_To do_.
Figure out how many lines in the records below hold the string "untrained". That number alone is the answer.

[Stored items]
———
-- ==== Sys2Proof/Machine/Memory.lean ====
section
/-! DEFINITION. MEM: address map, queues and their service, refresh, check code, freeze, training and operating points
(R138 to R167). DRAM cells are kept by channel * 2^40 + channel-local address. -/

set_option Elab.async false

namespace Sys2Proof.Machine

/-- The DRAM cells are in canonical form: addresses rising, no cell equal to what an unlisted one reads. -/
def Memory.wf (m : List Host.Cell) : Bool := kvSorted m && m.all fun c => c.2 != 0

/-- What a cell reads. -/
def readCell (m : List Host.Cell) (a : Nat) : Byte := (kvGet m a).getD 0

/-- The cells with one byte written. -/
def writeCell (m : List Host.Cell) (a : Nat) (v : Byte) : List Host.Cell := kvSet m 0 a v

/-- The cells with a byte string written from an address up. -/
def writeCells : List Host.Cell → Nat → Bytes → List Host.Cell
  | m, _, [] => m
  | m, a, b :: bs => writeCells (writeCell m a b) (a + 1) bs

/-- `n` bytes read from an address up. -/
def readCells (m : List Host.Cell) (a n : Nat) : Bytes := (List.range n).map fun i => readCell m (a + i)

/-- The power domain of a memory channel (R7). -/
def chanDomain (c : Nat) : Nat := if c < 2 then domMEMA else domMEMB

/-- Ranks of a channel's DIMM. -/
def State.ranks (s : State) (c : Nat) : Nat := s.num 0x2311 (c + 1)

/-- ChannelCapacity: the data capacity of R138 less 2 MiB (R141). -/
def State.capacity (s : State) (c : Nat) : Nat :=
  s.ranks c * (s.num 0x2312 (c + 1) * 2 * 2 ^ 30) - 2 ^ 21

/-- cap of R141: the smallest capacity among the enabled channels, rounded down to 4096. -/
def State.memCap (s : State) : Nat :=
  match s.enabled with
  | [] => 0
  | c :: cs => (cs.foldl (fun m c => min m (s.capacity c)) (s.capacity c)) / 4096 * 4096

/-- The channel and the channel-local address of a system address (R141). -/
def State.locate (s : State) (a : Nat) : Option (Nat × Nat) :=
  let n := s.enabled.length
  if a < n * s.memCap then
    let u := a / 4096
    some (s.enabled.getD (u % n) 0, u / n * 4096 + a % 4096)
  else none

/-- The key of a cell. -/
def cellKey (l : Nat × Nat) : Nat := l.1 * 2 ^ 40 + l.2

/-- The DRAM location of a channel-local address, as FreezeLocation gives it (R141, R165). -/
def State.location (s : State) (c a : Nat) : Nat :=
  let v := a / 128
  let two := s.ranks c = 2
  let rank := if two then v / 4096 % 2 else 0
  let row := if two then v / 8192 else v / 4096
  rank * 2 ^ 31 + v % 8 * 2 ^ 28 + v / 8 % 4 * 2 ^ 26 + row * 256 + v / 32 % 128

/-- Target byte of a command log record: rank, bank group, bank (R165). -/
def targetOf (loc : Nat) : Nat := bits loc 31 31 * 128 + bits loc 30 28 * 16 + bits loc 27 26

/-- Rows of a bank (R138, R141). -/
def State.rowsOf (s : State) (c : Nat) : Nat := s.num 0x2312 (c + 1) * 2 * 2 ^ 30 / 2 ^ 19

/-- A command in the channel's log of the last 32 (R154, R165). -/
def State.logCmd (s : State) (c cmd target master row burst : Nat) : State :=
  let e : MemCmd := { stamp := s.stamp, cmd := cmd, target := target, master := master, flags := 0, row := row, burst := burst }
  s.modChan c fun m => { m with log := (m.log ++ [e]).drop (m.log.length - 31) }

/-- The last command of the log marked with a flag bit. -/
def State.flagCmd (s : State) (c flag : Nat) : State :=
  s.modChan c fun m => { m with log := match m.log.getLast? with
    | some e => m.log.dropLast ++ [{ e with flags := e.flags ||| flag }]
    | none => [] }

/-- One step of the 32-bit Galois LFSR with polynomial x^32 + x^22 + x^2 + x + 1 (R150). -/
def lfsrStep (x : Nat) : Nat :=
  let y := 2 * x % 2 ^ 32
  if 2 ^ 31 ≤ x then y ^^^ 0x00400007 else y

/-- The rows beside a row, within the bank (R150). -/
def State.rowsBeside (s : State) (c row : Nat) : List Nat :=
  (if 0 < row then [row - 1] else []) ++ (if row + 1 < s.rowsOf c then [row + 1] else [])

/-- An ACTIVATE: logged, the LFSR advanced, and the neighbour refreshes that it makes due noted (R150). -/
def State.activate (s : State) (c t row master : Nat) : State :=
  let s := s.logCmd c 1 t master row 0
  let x := lfsrStep (s.chan c).lfsr
  let near := if x % 2 ^ s.num 0x231B (c + 1) = 0 then (s.rowsBeside c row).map fun r => (t, r) else []
  s.modChan c fun m => { m with lfsr := x, due := m.due ++ near }

/-- The due neighbour refreshes whose target meets `p` issued, oldest first, each an ACTIVATE and a PREpb (R150). -/
def State.issueDue : Nat → Nat → (Nat → Bool) → State → State
  | 0, _, _, s => s
  | n + 1, c, p, s =>
    match (s.chan c).due.find? fun d => p d.1 with
    | none => s
    | some d =>
      let s := (s.modChan c fun m => { m with due := m.due.erase d }).activate c d.1 d.2 8
      State.issueDue n c p ((s.logCmd c 5 d.1 8 d.2 0).bump 0x2342 (c + 1))

/-- The neighbour refreshes due in one bank issued, as they are before any other command to it (R150). -/
def State.clearBank (s : State) (c t : Nat) : State := State.issueDue 1024 c (· == t) s

/-- One access on the bus: an ACTIVATE and a read or write with auto-precharge (R143, R150). -/
def State.access (s : State) (c a master : Nat) (write : Bool) : State :=
  let loc := s.location c a
  let t := targetOf loc
  let row := bits loc 24 8
  ((s.clearBank c t).activate c t row master).logCmd c (if write then 3 else 2) t master row (bits loc 7 0)

/-- A queued write issued to DRAM. -/
def State.issueWrite (s : State) (c : Nat) (w : MemWrite) : State :=
  let s := s.access c w.addr w.master true
  { s with dram := writeCells s.dram (cellKey (c, w.addr)) w.data }

/-- Every held write of a channel issued, oldest first (R156). -/
def State.issueAll (s : State) (c : Nat) : State :=
  let ws := (s.chan c).writes
  let s := s.modChan c fun m => { m with writes := [], drain := false }
  forEach ws (fun w s => s.issueWrite c w) s

/-- A command of the controller itself to every rank of a channel: self-refresh, mode registers, ZQ calibration (R142, R165). -/
def State.rankCmd (s : State) (c cmd : Nat) : State := forRange (s.ranks c) (fun r s => s.logCmd c cmd (r * 128) 8 0 0) s

/-- A stored result loaded: an unstated number of mode register writes, then ZQ calibration (R159; assumption 69). -/
def State.restoreCmds (s : State) (c : Nat) : State :=
  let (n, s) := s.freeBelow 33
  (forRange n (fun _ s => s.rankCmd c 8) s).rankCmd c 0x0A

/-- The commands of a training step: ZQ calibration is one of R165's, the others are not stated and up to 32 free commands of the
controller stand for them (R159; assumption 69). -/
def State.stepCmds (s : State) (c step : Nat) : State :=
  if step = 1 then s.rankCmd c 0x0A
  else
    let (n, s) := s.freeBelow 33
    forRange n (fun _ s =>
      let (cmd, s) := s.freeBelow 10
      let (r, s) := s.freeBelow (s.ranks c)
      let (g, s) := s.freeBelow 8
      let (b, s) := s.freeBelow 4
      let (row, s) := s.freeBelow (s.rowsOf c)
      let (burst, s) := s.freeBelow 128
      s.logCmd c (cmd + 1) (r * 128 + g * 16 + b) 8 row burst) s

/-- The four REFsb of a refresh interval of one rank, each behind the neighbour refreshes due in its banks unless the channel is frozen
(R147, R150, R154). -/
def State.refreshRank (s : State) (c rank : Nat) : State :=
  let s := forRange 4 (fun b s =>
    let s := if (s.chan c).st = .frozen then s else State.issueDue 1024 c (fun t => t / 128 == rank && t % 4 == b) s
    s.logCmd c 4 (rank * 128 + b) 8 0 0) s
  s.modChan c fun m => { m with owed := vmod m.owed rank (· - 1) }

/-- The owed refreshes of a channel issued. -/
def State.refreshOwed (s : State) (c : Nat) : State :=
  forRange 2 (fun r s => forRange (vget (s.chan c).owed r 0) (fun _ s => s.refreshRank c r) s) s

/-- Owed refreshes issued and self-refresh entered (R160, R162, R163). -/
def State.selfRefresh (s : State) (c : Nat) : State := (s.refreshOwed c).rankCmd c 6

/-- A real-time read waits (R142, R145). -/
def Mch.rtWaits (m : Mch) : Bool := m.reads.any (·.master == 0)

/-- The burst as the reads that wait give it (R145). -/
def Mch.setBurst (m : Mch) : Mch := { m with burst := m.rtWaits && !m.guard }

/-- The system address of a channel-local one (R141). -/
def State.systemAddr (s : State) (c a : Nat) : Nat :=
  let n := s.enabled.length
  (a / 4096 * n + s.enabled.idxOf c) * 4096 + a % 4096

/-- The master and the address of a waiting request. -/
def MemWait.master : MemWait → Nat
  | .read r => r.master
  | .write w => w.master

def MemWait.addr : MemWait → Nat
  | .read r => r.addr
  | .write w => w.addr

/-- Waiting requests taken in their order. A write that finds the queue full waits, and with it what its master or its address asks for
later; every other request passes it. A read of a queued address takes its data from the queue (R144, R146, R155). -/
def State.admitWaiting (c : Nat) : List MemWait → List MemWait → State → State
  | held, [], s => s.modChan c fun m => { m with waiting := held }
  | held, q :: t, s =>
    if held.any fun h => h.master == q.master || h.addr == q.addr then State.admitWaiting c (held ++ [q]) t s
    else
      let ws := (s.chan c).writes
      match q with
      | .read r =>
        match ws.find? (·.addr == r.addr) with
        | some w => State.admitWaiting c held t (s.emit (.memRead r.master (s.systemAddr c r.addr) (some w.data)))
        | none => State.admitWaiting c held t (s.modChan c fun m => { m with reads := m.reads ++ [r] })
      | .write w =>
        if ws.any (·.addr == w.addr) then
          State.admitWaiting c held t (s.modChan c fun m =>
            { m with writes := m.writes.map fun (x : MemWrite) => if x.addr = w.addr then w else x })
        else if ws.length < 64 then State.admitWaiting c held t (s.modChan c fun m => { m with writes := m.writes ++ [w] })
        else State.admitWaiting c (held ++ [q]) t s

/-- The channel works off its queues: READY, or about to leave READY for another operating point (R160, R164). -/
def Mch.works (m : Mch) : Bool := m.st == .ready || (m.st == .freqChange && m.leaving.isSome)

/-- Waiting requests enter the queues of a channel that takes requests. -/
def State.takeIn (s : State) (c : Nat) : State :=
  if (s.chan c).leaving.isSome then s else State.admitWaiting c [] (s.chan c).waiting s

/-- A channel with empty queues: owed and neighbour refreshes are issued, and a channel that leaves for another point enters self-refresh
(R144, R160). -/
def State.atRest (s : State) (c : Nat) : State :=
  let s := State.issueDue 1024 c (fun _ => true) (s.refreshOwed c)
  match (s.chan c).leaving with
  | some (.freq p) => (s.selfRefresh c).modChan c fun m => { m with leaving := none, point := p }
  | _ => s

/-- The channel serves its queues until the next item is a read; no write passes an older read of its address (R144). -/
def settleN : Nat → Nat → State → State
  | 0, _, s => s
  | n + 1, c, s =>
    let s := s.takeIn c
    let s := s.modChan c fun m =>
      { m.setBurst with drain := if 48 ≤ m.writes.length then true else if m.writes.length ≤ 16 then false else m.drain }
    let m := s.chan c
    if m.burst then s
    else if m.writes.isEmpty then (if m.reads.isEmpty then s.atRest c else s)
    else if m.drain || m.reads.isEmpty then
      match m.writes.find? (fun w => !m.reads.any (·.addr == w.addr)) with
      | some w => settleN n c ((s.modChan c fun m => { m with writes := m.writes.erase w }).issueWrite c w)
      | none => s
    else s

/-- The queues of a channel that serves requests brought to rest (R144). -/
def State.settle (s : State) (c : Nat) : State :=
  let m := s.chan c
  if m.works then settleN (m.waiting.length + m.writes.length + 1) c s else s

/-- A channel woken from self-refresh by a request (R162). -/
def State.wakeChan (s : State) (c : Nat) : State :=
  if (s.chan c).st = .selfRefresh ∧ (s.chan c).leaving = none then (s.modChan c fun m => { m with st := .ready }).rankCmd c 7 else s

/-- A request of a master at a channel-local address enters its channel's queues, or waits (R144 to R146, R155). -/
def State.memRequest (s : State) (c a master : Nat) (data : Option Bytes) : State :=
  let s := s.wakeChan c
  let q : MemWait := match data with
    | some d => .write { master := master, addr := a, data := padTo 128 d }
    | none => .read { master := master, addr := a }
  (s.modChan c fun m => { m with waiting := m.waiting ++ [q] }).settle c

/-- MEMORY_REQUEST: a read or a 128-byte write of a master at a system address (R144 to R146, R155). -/
def execMemoryRequest (master : BitVec 8) (addr : BitVec 48) (data : Option Bytes) (s : State) :
    Host.Outcome State Fault Refusal :=
  match s.locate (addr.toNat / 128 * 128) with
  | none => .fault (.noSuchAddress addr.toNat)
  | some (c, a) => .next (s.memRequest c a master.toNat data)

/-- Training of a CONFIGURED request abandoned: Step and Unit stay readable, unfinished channels are untrained, unfinished lanes fall back
to DEEP (R25, R32, R34). -/
def State.abandonTraining (s : State) : State :=
  if s.pwr.trans ≠ some .training then s
  else
    let (step, unit) := s.trainingAt
    let s := s.modPwr fun p => { p with progress := { p.progress with step := step, unit := unit } }
    let s := forEach s.enabled (fun c s => if (s.chan c).st = .training then
      s.modChan c fun m => { m with st := .untrained, step := 0, result := 3 } else s) s
    forEach s.jobLanes (fun l s => match (s.lane l).st with
      | .waking | .aligning | .capability | .latency | .tables => s.laneDeep l
      | _ => s) s

/-- A freezing channel: its state, its captures, its source; a CONFIGURED request in training that needs it is abandoned (R32, R153,
R154). -/
def State.freezeChan (s : State) (c cause address loc : Nat) (synd : Bytes) (map : Nat) : State :=
  let k := c + 1
  let s := s.modChan c fun m =>
    { m with st := .frozen, freezeCause := cause, burst := false, drain := false, leaving := none
             pendingPoint := match m.leaving with
               | some (.freq p) => some p
               | _ => m.pendingPoint }
  let log := (s.chan c).log.foldl (fun b e => b ++ u32 e.stamp ++ u8 e.cmd ++ u8 e.target ++ u8 e.master ++ u8 e.flags
    ++ u32 e.row ++ u16 e.burst ++ [0, 0]) []
  let s := s.setNum 0x2330 k address
  let s := s.setNum 0x2331 k loc
  let s := s.setObj 0x2332 k (.bytes synd)
  let s := s.setNum 0x2333 k map
  let s := s.setNum 0x2334 k s.stamp48
  let s := s.setObj 0x2335 k (.bytes (List.replicate (512 - log.length) 0 ++ log))
  let s := s.raise (0x2310 + c) cause (u8 cause ++ u32 map ++ u32 loc)
  if s.pwr.trans = some .training ∧ s.enabled.contains c then s.abandonTraining.abandonRequest else s

/-- The read that a channel issues next: one that a freeze held, else the oldest real-time read, else the oldest (R144, R156). -/
def Mch.nextRead (m : Mch) : Option MemRead :=
  if 0 < m.heldReads then m.reads.head? else (m.reads.find? (·.master == 0)).orElse fun _ => m.reads.head?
———
_Response to this task_.
2